When I can read my titles clear.

What is it about old things? I can't get enough of them. Cream fabric so transparent it only hovers behind the light, streamlines its rays. Seething with jealousy over girls who have all the time and money in the world to find and mend ancient dresses hurts. Acknowledging my material ambitions hurts. If I really meant what I have been meaning to say I would set my sights on owning nothing. Not even the gorgeous old Orthodox icon of the Prophet Elijah. By nothing, I really mean nothing. Or maybe just a flint and a knife. What good is nesting, anyway? Once a home in arranged there is nothing wise or deliberate in the meticulous re-positioning of delicate stuff. It's all just something nice to look at. I want it all, though. All the pretty things. You'd think New England would be good for this sort of thing, but Brighton is a far cry from seaside villages and drinking coffee on porches.

A city is a gloomy prospect when there is no escaping it.
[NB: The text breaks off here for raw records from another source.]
/-- Each format accepted, and Format 0 rejected. -/
theorem witness_ValidatorsComplete :
    (Ready (.valF0 f0Desc) (running f0Words) ∧ stageB .f0 f0Desc (running f0Words) = none) ∧
    (Ready (.valF0 { f0Desc with srOpp := 0 }) (running f0Words) ∧
      stageB .f0 { f0Desc with srOpp := 0 } (running f0Words) = some .f0TableUnsupported) ∧
    (Ready (.valF1 f1Desc) f1State ∧ stageB .f1 f1Desc f1State = none) ∧
    (Ready (.valF2 (descOf f2Words)) (running f2Words) ∧ stageB .f2 (descOf f2Words) (running f2Words) = none) ∧
    (Ready (.valF3 (descOf f3Words)) (running f3Words) ∧ stageB .f3 (descOf f3Words) (running f3Words) = none) ∧
    (Ready (.valF4 (descOf f4Words)) (running f4Words) ∧ stageB .f4 (descOf f4Words) (running f4Words) = none) ∧
    f0Desc.resAddr.toNat + 8 ≤ (running f0Words).params.dmemSize :=
  ⟨⟨ready_of (by decide +kernel), by decide +kernel⟩, ⟨ready_of (by decide +kernel), by decide +kernel⟩,
    ⟨ready_of (by decide +kernel), by decide +kernel⟩, ⟨ready_of (by decide +kernel), by decide +kernel⟩,
    ⟨ready_of (by decide +kernel), by decide +kernel⟩, ⟨ready_of (by decide +kernel), by decide +kernel⟩,
    by decide +kernel⟩

def symDesc : DeprecodeDesc := ⟨4, 0x2004, 0x3200, 0x3300, 12, 12⟩

/-- An input of zeros; and one whose first sample is 1, every output of which is `1/sqrt(12)`. -/
theorem witness_DeprecodeSymCompletes :
    (Ready (.deprecodeSym symDesc) (running symWords) ∧ ParamsLegal (running symWords).params ∧
      symDesc.resAddr.toNat + 4 ≤ (running symWords).params.dmemSize ∧
      checkDeprecodeSym symDesc (running symWords).params = none ∧
      ∀ k, k < 12 → c64IsZero (memC64 (running symWords).dmem (symDesc.inAddr.toNat + 8 * k)) = true) ∧
    (let s := withWords 0x3200 [one] (running symWords)
      let x (k : Nat) : C64 := memC64 s.dmem (symDesc.inAddr.toNat + 8 * k)
      (∀ k, k < 12 → c64Finite (x k) = true) ∧
      ∀ m : Nat, ComplexHeld s.params.tol
        ((1 / Real.sqrt 12 : ℝ) *
          ∑ k ∈ Finset.range 12, complexOf (x k) * Complex.exp (2 * Real.pi * Complex.I * m * k / 12))
        (1 / Real.sqrt 12 * ∑ k ∈ Finset.range 12, ‖complexOf (x k)‖)) := by
  refine ⟨⟨ready_of (by decide +kernel), running_params symWords _ rfl, by decide +kernel, by decide +kernel,
    by decide +kernel⟩, by decide +kernel, fun m => ?_⟩
  dsimp only
  have hx : ∀ k, k < 12 → memC64 (withWords 0x3200 [one] (running symWords)).dmem (symDesc.inAddr.toNat + 8 * k) =
      if k = 0 then ⟨one, 0#32⟩ else ⟨0#32, 0#32⟩ := by decide +kernel
  have val (k : Nat) (hk : k < 12) :
      complexOf (memC64 (withWords 0x3200 [one] (running symWords)).dmem (symDesc.inAddr.toNat + 8 * k)) =
        if k = 0 then 1 else 0 := by
    rw [hx k hk]
    split
    · rw [complexOf_of (a := 1) (b := 0) (by decide +kernel) (by decide +kernel)]
      simp [Complex.ext_iff]
    · rw [complexOf_of (a := 0) (b := 0) (by decide +kernel) (by decide +kernel)]
      simp [Complex.ext_iff]
  rw [running_tol symWords (withWords 0x3200 [one] (running symWords)) rfl,
    Finset.sum_eq_single_of_mem 0 (Finset.mem_range.2 (by omega)), Finset.sum_eq_single_of_mem 0 (Finset.mem_range.2 (by omega)), val 0 (by omega)]
  · simpa using twelfth_held
  · intro k hk h0
    rw [val k (Finset.mem_range.1 hk), if_neg h0, norm_zero]
  · intro k hk h0
    rw [val k (Finset.mem_range.1 hk), if_neg h0, zero_mul]

def noiseDesc : DeprecodeDesc := ⟨3, 0x2000, 0x3000, 0x3100, 3, 3⟩

/-- The inputs 0.5, -0.0 and 1.5: two good entries and a bad one; the mean is 1. -/
def meanState : State := withWords 0x3000 [0x3F000000#32, 0x80000000#32, 0x3FC00000#32] (running noiseWords)

theorem witness_DeprecodeNoiseCompletes :
    (Ready (.deprecodeNoise noiseDesc) meanState ∧ noiseDesc.resAddr.toNat + 4 ≤ meanState.params.dmemSize ∧
      checkDeprecodeNoise noiseDesc meanState.params = none) ∧
    (memWords meanState.dmem 0x3000 3).map goodNv = [true, false, true] ∧
    (let rule : Admitted := .goodWithin (1 - meanState.params.tol * 1) (1 + meanState.params.tol * 1)
     ∃ x, admits rule x = true) :=
  ⟨⟨ready_of (by decide +kernel), by decide +kernel⟩, by decide +kernel, one, by decide +kernel⟩

/-- Element `n` of the two of `eqState`. -/
def eqElement (n : Nat) : Element where
  ports := eqDesc.nofPorts.toNat
  y p   := memC64 eqState.dmem (eqDesc.rxAddr.toNat + 8 * (p * eqDesc.nofRe.toNat + n))
  h p   := memC64 eqState.dmem (eqDesc.chAddr.toNat + 8 * (p * eqDesc.nofRe.toNat + n))
  nv p  := memWord eqState.dmem (eqDesc.nvAddr.toNat + 4 * p)

/-- Element 0 is bad; element 1 is good, with gain 3, symbol 1 and noise variance 1/3. -/
theorem witness_EqualizeCompletes :
    (Ready (.equalize eqDesc) eqState ∧ ParamsLegal eqState.params ∧ eqState.params.eqAlgo = .zf ∧
      eqDesc.resAddr.toNat + 4 ≤ eqState.params.dmemSize ∧ checkEqualize eqDesc eqState.params = none ∧
      realOf eqDesc.scaling = 1 ∧ eqDesc.nofRe.toNat = 2) ∧
    (eqElement 0).bad = true ∧ (eqElement 1).bad = false ∧ (eqElement 1).finite = true ∧
    RealHeld eqState.params.tol ((eqElement 1).noise .zf 1) ((eqElement 1).noise .zf 1) ∧
    ComplexHeld eqState.params.tol ((eqElement 1).symbol .zf 1) ((eqElement 1).symbolScale .zf 1) := by
  have tol : eqState.params.tol = 1 / 100000 := running_tol eqWords _ rfl
  have c1 : complexOf (⟨one, 0#32⟩ : C64) = 1 := by
    rw [complexOf_of (a := 1) (b := 0) (by decide +kernel) (by decide +kernel)]
    simp [Complex.ext_iff]
  have ports : (eqElement 1).ports = 2 := by decide +kernel
  have y : ∀ p, p < 2 → (eqElement 1).y p = ⟨one, 0#32⟩ := by decide +kernel
  have h : ∀ p, p < 2 → (eqElement 1).h p = ⟨one, 0#32⟩ := by decide +kernel
  have nv0 : realOf ((eqElement 1).nv 0) = 1 / 2 := by
    rw [realOf_of (q := 1 / 2) (by decide +kernel)]
    norm_num
  have nv1 : realOf ((eqElement 1).nv 1) = 1 := by
    rw [realOf_of (q := 1) (by decide +kernel)]
    norm_num
  have good : (eqElement 1).bad = false := by decide +kernel
  have gain : (eqElement 1).gain = 3 := by
    simp [Element.gain, ports, Finset.sum_range_succ, h, c1, nv0, nv1]
    norm_num
  have noise : (eqElement 1).noise .zf 1 = 1 / 3 := by simp [Element.noise, Element.denominator, gain]
  have symbol : (eqElement 1).symbol .zf 1 = 1 := by
    simp [Element.symbol, good, Element.denominator, gain, Element.matched, ports, Finset.sum_range_succ, h, y, c1, nv0,
      nv1]
    norm_num
  have scale : (eqElement 1).symbolScale .zf 1 = 1 := by
    simp [Element.symbolScale, good, Element.denominator, gain, Element.matchedScale, ports, Finset.sum_range_succ,
        h, y,
      c1, nv0, nv1]
    norm_num
  refine ⟨⟨ready_of (by decide +kernel), running_params eqWords _ rfl, by decide +kernel, by decide +kernel,
    by decide +kernel, ?_, by decide +kernel⟩, by decide +kernel, good, by decide +kernel, ?_, ?_⟩
  · rw [realOf_of (q := 1) (by decide +kernel)]
    norm_num
  · refine ⟨0x3EAAAAAB#32, by decide +kernel, ?_⟩
    rw [realOf_of (q := 11184811 / 33554432) (by decide +kernel), noise, tol, abs_le]
    norm_num
  · rw [symbol, scale]
    exact held_exactly (by rw [tol]; norm_num) zero_le_one (by decide +kernel) c1

/-- The twelve checks of stage B, each the first to fail, at a boundary of its range, and none failing. -/
theorem witness_StageBChecksInOrder :
    stageB .f0 { f0Desc with rsv6 := 1, nofSym := 0 } (running f0Words) = some .reservedNonzero ∧
    stageB .f0 { f0Desc with nofSym := 3, startPrb := 275 } (running f0Words) = some .symbolRange ∧
    stageB .f1 { f1Desc with startSym := 11 } f1State = some .symbolRange ∧
    stageB .f0 { f0Desc with startPrb := 275 } (running f0Words) = some .prbRange ∧
    stageB .f0 { f0Desc with nofPorts := 2, portList := 0 } (running f0Words) = some .portInvalid ∧
    stageB .f0 { f0Desc with portList := 2 } (running f0Words) = some .portInvalid ∧
    stageB .f0 { f0Desc with slotIdx := 10 } (running f0Words) = some .fieldRange ∧
    stageB .f0 { f0Desc with startPrb := 25 } (running f0Words) = some .gridBounds ∧
    stageB .f1 { f1Desc with bufAddr := 0x1102 } f1State = some .misaligned ∧
    stageB .f0 { f0Desc with resAddr := 0xFFE4 } (running f0Words) = some .memBounds ∧
    stageB .f1 { f1Desc with bufLen := 85 } f1State = some .muxInvalid ∧
    stageB .f0 { f0Desc with srOpp := 0 } (running f0Words) = some .f0TableUnsupported ∧
    stageB .f0 { f0Desc with nofSym := 2 } (running f0Words) = some .thresholdUndefined ∧
    stageB .f2 { descOf f2Words with bufLen := 15 } (running f2Words) = some .bufferLength ∧
    stageB .f0 { f0Desc with startPrb := 24, startSym := 13 } (running f0Words) = none := by decide +kernel

/-- The checks of the deprecoders, each the first to fail, and none failing. -/
theorem witness_DeprecodeChecksInOrder :
    checkDeprecodeSym { symDesc with inAddr := 0x3002 } vectorParams = some .misaligned ∧
    checkDeprecodeSym { symDesc with inAddr := 0xFFA4 } vectorParams = some .memBounds ∧
    checkDeprecodeSym { symDesc with outLen := 24 } vectorParams = some .bufferLength ∧
    checkDeprecodeSym { symDesc with inLen := 3300, outLen := 3300, outAddr := 0x9800 } vectorParams =
      some .deprecodeSize ∧
    checkDeprecodeSym { symDesc with inLen := 3240, outLen := 3240, outAddr := 0x9800 } vectorParams = none ∧
    checkDeprecodeNoise { noiseDesc with outAddr := 0x3101 } vectorParams = some .misaligned ∧
    checkDeprecodeNoise { noiseDesc with outAddr := 0xFFF8 } vectorParams = some .memBounds ∧
    checkDeprecodeNoise { noiseDesc with outLen := 6 } vectorParams = some .bufferLength ∧
    checkDeprecodeNoise noiseDesc vectorParams = none := by decide +kernel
My greatest wish is for a way out, once in a while. The thought of the woods gnaws at my bones. Walden Pond, the Cathedral of the Pines, the Blue Mountains. A quick daytrip by car, a little too far of a walk. I look outside of my window and literally four dirty brick walls obstruct my view of anything else. Not a speck of green. Sometimes it is so bleak I want to blow all of my grocery money on a train ride West. Over and across the Rockies! I tried raising plants on our windowsills, but it is too cold for them. Our heater doesn't work, can you imagine that? It's already 40 degrees and all of the plants freeze to death. Good Lord. Not a single green things survives in this apartment. Please be thankful for the trees outside of your windows, friends. Even if the songbirds are too noisy in the mornings.

What am I doing in the city? When in this sweet world will I get to come home?